Show the vocabulary that our vectorizer knows after being fit to the training data.

In [None]:
text_vectorization.get_vocabulary()[0:10]

Next, we apply our `text_vectorization` function to all three datasets.

In [None]:
vectorized_train_ds = train_ds.map(
    lambda x, y: (text_vectorization(x), y),
    num_parallel_calls = 4)

vectorized_val_ds = val_ds.map(
    lambda x, y: (text_vectorization(x), y),
    num_parallel_calls = 4)

vectorized_test_ds = test_ds.map(
    lambda x, y: (text_vectorization(x), y),
    num_parallel_calls = 4)

Show results.

In [None]:
for inputs, targets in vectorized_train_ds:
    print("inputs.shape:", inputs.shape)
    print("inputs.dtype:", inputs.dtype)
    print("targets.shape:", targets.shape)
    print("targets.dtype:", targets.dtype)
    print("===")
    print("inputs[0]:", inputs[0])
    print("targets[0]:", targets[0])
    break

# Train model

We are now ready to specify a neural network and feed it with the vectroized datasets. For convenience, we define a custome function `get_model` which defines the network architecture, creates a model from it, and compiles this model (by defining, e.g., an otpimizer and loss function). Note that we have to somehow reduce the dimensionality of the output of the embedding layer (sequence_length*embedding_dim).
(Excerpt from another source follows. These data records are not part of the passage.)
-- ==== Sys2Proof/Laws/State.lean ====
section
/-! SUPPORT. One lemma per field for every shared update of the state: what the update makes of the field. -/

namespace Sys2Proof.Machine

variable {R : Type} (s : State R)

/-! ### respond -/

@[simp] theorem respond_phLo (c : RespCode) : (respond c s).phLo = s.phLo := rfl
@[simp] theorem respond_phHi (c : RespCode) : (respond c s).phHi = s.phHi := rfl
@[simp] theorem respond_fLo (c : RespCode) : (respond c s).fLo = s.fLo := rfl
@[simp] theorem respond_fHi (c : RespCode) : (respond c s).fHi = s.fHi := rfl
@[simp] theorem respond_playing (c : RespCode) : (respond c s).playing = s.playing := rfl
@[simp] theorem respond_seq (c : RespCode) : (respond c s).seq = s.seq := rfl
@[simp] theorem respond_tickReq (c : RespCode) : (respond c s).tickReq = s.tickReq := rfl
@[simp] theorem respond_sinkErr (c : RespCode) : (respond c s).sinkErr = s.sinkErr := rfl
@[simp] theorem respond_levels (c : RespCode) : (respond c s).levels = s.levels := rfl
@[simp] theorem respond_params (c : RespCode) : (respond c s).params = s.params := rfl
@[simp] theorem respond_sink (c : RespCode) : (respond c s).sink = s.sink := rfl
@[simp] theorem respond_agents (c : RespCode) : (respond c s).agents = s.agents := rfl
@[simp] theorem respond_response (c : RespCode) : (respond c s).response = some { code := c, levels := none } := rfl

/-! ### respondLevels -/

@[simp] theorem respondLevels_phLo : (respondLevels s).phLo = s.phLo := rfl
@[simp] theorem respondLevels_phHi : (respondLevels s).phHi = s.phHi := rfl
@[simp] theorem respondLevels_fLo : (respondLevels s).fLo = s.fLo := rfl
@[simp] theorem respondLevels_fHi : (respondLevels s).fHi = s.fHi := rfl
@[simp] theorem respondLevels_playing : (respondLevels s).playing = s.playing := rfl
@[simp] theorem respondLevels_seq : (respondLevels s).seq = s.seq := rfl
@[simp] theorem respondLevels_tickReq : (respondLevels s).tickReq = s.tickReq := rfl
@[simp] theorem respondLevels_sinkErr : (respondLevels s).sinkErr = s.sinkErr := rfl
@[simp] theorem respondLevels_levels : (respondLevels s).levels = s.levels := rfl
@[simp] theorem respondLevels_params : (respondLevels s).params = s.params := rfl
@[simp] theorem respondLevels_sink : (respondLevels s).sink = s.sink := rfl
@[simp] theorem respondLevels_agents : (respondLevels s).agents = s.agents := rfl
@[simp] theorem respondLevels_response : (respondLevels s).response = some { code := .ok, levels := some s.levels } := rfl

/-! ### turnOn -/

@[simp] theorem turnOn_phLo : (turnOn s).phLo = s.phLo := rfl
@[simp] theorem turnOn_phHi : (turnOn s).phHi = s.phHi := rfl
@[simp] theorem turnOn_fLo : (turnOn s).fLo = s.fLo := rfl
@[simp] theorem turnOn_fHi : (turnOn s).fHi = s.fHi := rfl
@[simp] theorem turnOn_playing : (turnOn s).playing = true := rfl
@[simp] theorem turnOn_seq : (turnOn s).seq = s.seq := rfl
@[simp] theorem turnOn_tickReq : (turnOn s).tickReq = s.tickReq := rfl
@[simp] theorem turnOn_sinkErr : (turnOn s).sinkErr = false := rfl
@[simp] theorem turnOn_levels : (turnOn s).levels = s.levels := rfl
@[simp] theorem turnOn_params : (turnOn s).params = s.params := rfl
@[simp] theorem turnOn_sink : (turnOn s).sink = s.sink := rfl
@[simp] theorem turnOn_agents : (turnOn s).agents = s.agents := rfl
@[simp] theorem turnOn_response : (turnOn s).response = s.response := rfl

/-! ### turnOff -/

@[simp] theorem turnOff_phLo : (turnOff s).phLo = s.phLo := rfl
@[simp] theorem turnOff_phHi : (turnOff s).phHi = s.phHi := rfl
@[simp] theorem turnOff_fLo : (turnOff s).fLo = s.fLo := rfl
@[simp] theorem turnOff_fHi : (turnOff s).fHi = s.fHi := rfl
@[simp] theorem turnOff_playing : (turnOff s).playing = false := rfl
@[simp] theorem turnOff_seq : (turnOff s).seq = s.seq := rfl
@[simp] theorem turnOff_tickReq : (turnOff s).tickReq = s.tickReq := rfl
@[simp] theorem turnOff_sinkErr : (turnOff s).sinkErr = s.sinkErr := rfl
@[simp] theorem turnOff_levels : (turnOff s).levels = s.levels := rfl
@[simp] theorem turnOff_params : (turnOff s).params = s.params := rfl
@[simp] theorem turnOff_sink : (turnOff s).sink = s.sink := rfl
@[simp] theorem turnOff_agents : (turnOff s).agents = s.agents := rfl
@[simp] theorem turnOff_response : (turnOff s).response = s.response := rfl

/-! ### requestTick -/

@[simp] theorem requestTick_phLo : (requestTick s).phLo = s.phLo := rfl
@[simp] theorem requestTick_phHi : (requestTick s).phHi = s.phHi := rfl
@[simp] theorem requestTick_fLo : (requestTick s).fLo = s.fLo := rfl
@[simp] theorem requestTick_fHi : (requestTick s).fHi = s.fHi := rfl
@[simp] theorem requestTick_playing : (requestTick s).playing = s.playing := rfl
@[simp] theorem requestTick_seq : (requestTick s).seq = s.seq := rfl
@[simp] theorem requestTick_tickReq : (requestTick s).tickReq = true := rfl
@[simp] theorem requestTick_sinkErr : (requestTick s).sinkErr = s.sinkErr := rfl
@[simp] theorem requestTick_levels : (requestTick s).levels = s.levels := rfl
@[simp] theorem requestTick_params : (requestTick s).params = s.params := rfl
@[simp] theorem requestTick_sink : (requestTick s).sink = s.sink := rfl
@[simp] theorem requestTick_agents : (requestTick s).agents = s.agents := rfl
@[simp] theorem requestTick_response : (requestTick s).response = s.response := rfl

/-! ### setFreq -/

@[simp] theorem setFreq_phLo (lo hi : Word) : (setFreq lo hi s).phLo = s.phLo := rfl
@[simp] theorem setFreq_phHi (lo hi : Word) : (setFreq lo hi s).phHi = s.phHi := rfl
@[simp] theorem setFreq_fLo (lo hi : Word) : (setFreq lo hi s).fLo = lo := rfl
@[simp] theorem setFreq_fHi (lo hi : Word) : (setFreq lo hi s).fHi = hi := rfl
@[simp] theorem setFreq_playing (lo hi : Word) : (setFreq lo hi s).playing = s.playing := rfl
@[simp] theorem setFreq_seq (lo hi : Word) : (setFreq lo hi s).seq = s.seq := rfl
@[simp] theorem setFreq_tickReq (lo hi : Word) : (setFreq lo hi s).tickReq = s.tickReq := rfl
@[simp] theorem setFreq_sinkErr (lo hi : Word) : (setFreq lo hi s).sinkErr = s.sinkErr := rfl
@[simp] theorem setFreq_levels (lo hi : Word) : (setFreq lo hi s).levels = s.levels := rfl
@[simp] theorem setFreq_params (lo hi : Word) : (setFreq lo hi s).params = s.params := rfl
@[simp] theorem setFreq_sink (lo hi : Word) : (setFreq lo hi s).sink = s.sink := rfl
@[simp] theorem setFreq_agents (lo hi : Word) : (setFreq lo hi s).agents = s.agents := rfl
@[simp] theorem setFreq_response (lo hi : Word) : (setFreq lo hi s).response = s.response := rfl

/-! ### setLevels -/

@[simp] theorem setLevels_phLo (v : Vector R 8) : (setLevels v s).phLo = s.phLo := rfl
@[simp] theorem setLevels_phHi (v : Vector R 8) : (setLevels v s).phHi = s.phHi := rfl
@[simp] theorem setLevels_fLo (v : Vector R 8) : (setLevels v s).fLo = s.fLo := rfl
@[simp] theorem setLevels_fHi (v : Vector R 8) : (setLevels v s).fHi = s.fHi := rfl
@[simp] theorem setLevels_playing (v : Vector R 8) : (setLevels v s).playing = s.playing := rfl
@[simp] theorem setLevels_seq (v : Vector R 8) : (setLevels v s).seq = s.seq := rfl
@[simp] theorem setLevels_tickReq (v : Vector R 8) : (setLevels v s).tickReq = s.tickReq := rfl
@[simp] theorem setLevels_sinkErr (v : Vector R 8) : (setLevels v s).sinkErr = s.sinkErr := rfl
@[simp] theorem setLevels_levels (v : Vector R 8) : (setLevels v s).levels = v := rfl
@[simp] theorem setLevels_params (v : Vector R 8) : (setLevels v s).params = s.params := rfl
@[simp] theorem setLevels_sink (v : Vector R 8) : (setLevels v s).sink = s.sink := rfl
@[simp] theorem setLevels_agents (v : Vector R 8) : (setLevels v s).agents = s.agents := rfl
@[simp] theorem setLevels_response (v : Vector R 8) : (setLevels v s).response = s.response := rfl

/-! ### setSeq -/

@[simp] theorem setSeq_phLo (q : Seq) : (setSeq q s).phLo = s.phLo := rfl
@[simp] theorem setSeq_phHi (q : Seq) : (setSeq q s).phHi = s.phHi := rfl
@[simp] theorem setSeq_fLo (q : Seq) : (setSeq q s).fLo = s.fLo := rfl
@[simp] theorem setSeq_fHi (q : Seq) : (setSeq q s).fHi = s.fHi := rfl
@[simp] theorem setSeq_playing (q : Seq) : (setSeq q s).playing = s.playing := rfl
@[simp] theorem setSeq_seq (q : Seq) : (setSeq q s).seq = q := rfl
@[simp] theorem setSeq_tickReq (q : Seq) : (setSeq q s).tickReq = s.tickReq := rfl
@[simp] theorem setSeq_sinkErr (q : Seq) : (setSeq q s).sinkErr = s.sinkErr := rfl
@[simp] theorem setSeq_levels (q : Seq) : (setSeq q s).levels = s.levels := rfl
@[simp] theorem setSeq_params (q : Seq) : (setSeq q s).params = s.params := rfl
@[simp] theorem setSeq_sink (q : Seq) : (setSeq q s).sink = s.sink := rfl
@[simp] theorem setSeq_agents (q : Seq) : (setSeq q s).agents = s.agents := rfl
@[simp] theorem setSeq_response (q : Seq) : (setSeq q s).response = s.response := rfl

/-! ### setPhases -/

@[simp] theorem setPhases_phLo (lo hi : R) : (setPhases lo hi s).phLo = lo := rfl
@[simp] theorem setPhases_phHi (lo hi : R) : (setPhases lo hi s).phHi = hi := rfl
@[simp] theorem setPhases_fLo (lo hi : R) : (setPhases lo hi s).fLo = s.fLo := rfl
@[simp] theorem setPhases_fHi (lo hi : R) : (setPhases lo hi s).fHi = s.fHi := rfl
@[simp] theorem setPhases_playing (lo hi : R) : (setPhases lo hi s).playing = s.playing := rfl
@[simp] theorem setPhases_seq (lo hi : R) : (setPhases lo hi s).seq = s.seq := rfl
@[simp] theorem setPhases_tickReq (lo hi : R) : (setPhases lo hi s).tickReq = s.tickReq := rfl
@[simp] theorem setPhases_sinkErr (lo hi : R) : (setPhases lo hi s).sinkErr = s.sinkErr := rfl
@[simp] theorem setPhases_levels (lo hi : R) : (setPhases lo hi s).levels = s.levels := rfl
@[simp] theorem setPhases_params (lo hi : R) : (setPhases lo hi s).params = s.params := rfl
@[simp] theorem setPhases_sink (lo hi : R) : (setPhases lo hi s).sink = s.sink := rfl
@[simp] theorem setPhases_agents (lo hi : R) : (setPhases lo hi s).agents = s.agents := rfl
@[simp] theorem setPhases_response (lo hi : R) : (setPhases lo hi s).response = s.response := rfl

/-! ### raise_invalidSymbol -/

@[simp] theorem raise_invalidSymbol_phLo (N : Num R) : (raise N .invalidSymbol s).phLo = s.phLo := rfl
@[simp] theorem raise_invalidSymbol_phHi (N : Num R) : (raise N .invalidSymbol s).phHi = s.phHi := rfl
@[simp] theorem raise_invalidSymbol_fLo (N : Num R) : (raise N .invalidSymbol s).fLo = s.fLo := rfl
@[simp] theorem raise_invalidSymbol_fHi (N : Num R) : (raise N .invalidSymbol s).fHi = s.fHi := rfl
@[simp] theorem raise_invalidSymbol_playing (N : Num R) : (raise N .invalidSymbol s).playing = s.playing := rfl
@[simp] theorem raise_invalidSymbol_seq (N : Num R) : (raise N .invalidSymbol s).seq = s.seq := rfl
@[simp] theorem raise_invalidSymbol_tickReq (N : Num R) : (raise N .invalidSymbol s).tickReq = s.tickReq := rfl
@[simp] theorem raise_invalidSymbol_sinkErr (N : Num R) : (raise N .invalidSymbol s).sinkErr = s.sinkErr := rfl
@[simp] theorem raise_invalidSymbol_levels (N : Num R) : (raise N .invalidSymbol s).levels = s.levels := rfl
@[simp] theorem raise_invalidSymbol_params (N : Num R) : (raise N .invalidSymbol s).params = s.params := rfl
@[simp] theorem raise_invalidSymbol_sink (N : Num R) : (raise N .invalidSymbol s).sink = s.sink := rfl
@[simp] theorem raise_invalidSymbol_agents (N : Num R) : (raise N .invalidSymbol s).agents = s.agents := rfl
@[simp] theorem raise_invalidSymbol_response (N : Num R) : (raise N .invalidSymbol s).response = some { code := .invalidSymbol, levels := none } := rfl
Here, we simply perform a global average pooling (i.e., average each element of the embedding vector over all tokens).

In [None]:
def get_model(hidden_dim=32):
    inputs = keras.Input(shape=(max_length,), dtype="int64")
    embedded = layers.Embedding(input_dim=max_tokens, output_dim=300, mask_zero=True)(inputs)
    hidden1 = layers.GlobalAveragePooling1D()(embedded)
    hidden2 = layers.Dense(hidden_dim, activation = "relu")(hidden1)
    outputs = layers.Dense(1, activation = "linear")(hidden2)
    model = keras.Model(inputs, outputs)
    model.compile(optimizer = tf.optimizers.Adam(),
                  loss = "mean_absolute_error",
                  metrics = ["mean_absolute_error"])
    return model

Instantiate model and show it's architecture.

In [None]:
model = get_model()
model.summary()

Fit model on training data and save best model to disk. We use the validation set to monitor how the performance of the model evolves during training.

In [None]:
callbacks = [keras.callbacks.ModelCheckpoint("mlp.keras", save_best_only=True)]

history = model.fit(vectorized_train_ds.cache(),
          validation_data = vectorized_val_ds.cache(),
          epochs = 3,
          batch_size = 128,
          callbacks = callbacks)

Plot the learning process.

In [None]:
plt.plot(history.history['mean_absolute_error'])
plt.plot(history.history['val_mean_absolute_error'])
plt.title('Model accuracy')
plt.ylabel('Mean Absolute Error')
plt.xlabel('Epoch')
plt.legend(['train', 'validation'], loc='upper left')
plt.show()

# Make predictions

Load best model from training phase.

In [None]:
model = keras.models.load_model("mlp.keras")

Make predictions on test set.

In [None]:
preds = model.predict(vectorized_test_ds)

Calculate accuracy metrics.

In [None]:
print(metrics.mean_absolute_error(test_corpus_target, preds))